Café mantém protagonismo com ganho de produtividade
Para a cafeicultura, o primeiro levantamento da safra 2025/26 indica produção de 4,7 milhões de sacas de 60 kg. Apesar de uma leve redução de 0,9% na área cultivada, a produtividade deve crescer 5,7%, sustentando o desempenho positivo da cultura no estado.
A região de Franca permanece como principal polo cafeeiro paulista, responsável por mais da metade da produção total. Na sequência, destaca-se a regional de São João da Boa Vista, que, junto com Franca, responde por grande parte da oferta estadual. Outras regiões, como Ourinhos, Marília, Bragança Paulista e Jaú, completam o mapa produtivo, com mudanças no ranking, incluindo o avanço de Ourinhos na terceira posição.
Citricultura e cana-de-açúcar registram retração no ciclo 2024/25
Os dados consolidados da safra 2024/25 indicam um cenário de atenção para a citricultura. A produção de laranja foi encerrada em 268,7 milhões de caixas, com aumento de 2,8% na produtividade. No entanto, a área cultivada recuou 9,5%, impactando o volume total. O desempenho está associado à alta incidência do greening, principal doença que afeta a cultura em escala global, além de condições climáticas adversas.
A cana-de-açúcar destinada à indústria também apresentou queda na produção, que totalizou 390,9 milhões de toneladas, retração de 4,6% em relação à safra anterior. A área plantada diminuiu 4,8%, somando 5,5 milhões de hectares, enquanto a produtividade teve leve avanço de 0,5%, atingindo 78.057 kg por hectare. A cultura permanece amplamente distribuída pelo estado, com destaque para regiões como São José do Rio Preto, Barretos e Ribeirão Preto, que concentram parcela relevante da produção.

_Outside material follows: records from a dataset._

theorem le_nextAbove (l : List JEntry) : ∀ m, m ≤ nextAbove l m ∧ ∀ j ∈ l, j.seq < nextAbove l m := by
  induction l with
  | nil => exact fun m => ⟨Int.le_refl m, fun j hj => absurd hj List.not_mem_nil⟩
  | cons x l ih =>
    intro m
    obtain ⟨hm, hl⟩ := ih (Max.max m (x.seq + 1))
    refine ⟨(le_max_left _ _).trans hm, fun j hj => ?_⟩
    rcases List.mem_cons.1 hj with rfl | hj
    · have hx : j.seq + 1 ≤ Max.max m (j.seq + 1) := le_max_right _ _
      exact Int.lt_of_add_one_le (hx.trans hm)
    · exact hl j hj

/-- A paddock after an update of a paddock. -/
theorem State.paddock_modPaddock (s : State) (n : Nat) (f : Paddock → Paddock) (hf : ∀ d, (f d).n = d.n) (m : Nat) :
    (s.modPaddock n f).paddock m = if m = n then f (s.paddock n) else s.paddock m := by
  unfold State.paddock State.modPaddock
  split
  · next ha =>
    by_cases h : m = n
    · subst h
      rw [if_pos rfl, find_modFirst (fun d : Paddock => d.n == m) f fun x => by rw [hf]]
      obtain ⟨x, hx⟩ := Option.isSome_iff_exists.1 (List.find?_isSome.2 (List.any_eq_true.1 ha))
      rw [hx]
      rfl
    · rw [if_neg h, find_modFirst_ne _ _ f]
      intro x hx
      obtain rfl := beq_iff_eq.1 hx
      simp [hf, Ne.symm h]
  · next ha =>
    have hn : s.paddocks.find? (fun d => d.n == n) = none := List.find?_eq_none.2 fun x hx hxn => ha (List.any_eq_true.2 ⟨x, hx, hxn⟩)
    by_cases h : m = n
    · subst h
      simp [List.find?_append, hn, hf, Paddock.start]
    · have he : ((f (Paddock.start n)).n == m) = false := by simp [hf, Paddock.start, Ne.symm h]
      simp [List.find?_append, he, h]

/-- The numbering of a paddock goes on in the new state. -/
def State.numberOn (s t : State) (n : Nat) : State :=
  if (s.paddock n).nextSeq = 0 then t else t.modPaddock n fun d => { d with nextSeq := nextAbove (journalOf s n) (s.paddock n).nextSeq }

theorem numberOn_rest (s : State) (l : List Nat) : ∀ t, ∃ ps, l.foldl s.numberOn t = { t with paddocks := ps } := by
  induction l with
  | nil => exact fun t => ⟨_, rfl⟩
  | cons n l ih =>
    intro t
    obtain ⟨ps, hps⟩ := ih (s.numberOn t n)
    rw [List.foldl_cons, hps]
    unfold State.numberOn State.modPaddock
    split
    · exact ⟨_, rfl⟩
    · split <;> exact ⟨_, rfl⟩

theorem numberOn_paddock (s t : State) {n : Nat} (h : (s.paddock n).nextSeq ≠ 0) (m : Nat) :
    ((s.numberOn t m).paddock n).nextSeq = if n = m then nextAbove (journalOf s n) (s.paddock n).nextSeq else (t.paddock n).nextSeq := by
  unfold State.numberOn
  by_cases hm : n = m
  · subst hm
    rw [if_neg h, State.paddock_modPaddock _ _ _ (by exact fun _ => rfl), if_pos rfl, if_pos rfl]
  · rw [if_neg hm]
    split
    · rfl
    · rw [State.paddock_modPaddock _ _ _ (by exact fun _ => rfl), if_neg hm]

Levantamento reforça importância do monitoramento da produção agrícola
O levantamento do IEA-APTA foi realizado entre novembro e dezembro de 2025, com base em dados coletados por técnicos das Casas de Agricultura nos 645 municípios paulistas. O estudo contempla os principais produtos agrícolas que compõem o Valor da Produção Agropecuária do estado, permitindo o acompanhamento detalhado de área, produtividade e volume produzido.
A divulgação dos dados reforça a relevância do monitoramento contínuo da produção agropecuária para orientar políticas públicas, decisões de mercado e estratégias produtivas, em um cenário marcado por oscilações climáticas, desafios sanitários e mudanças estruturais nas cadeias do agronegócio.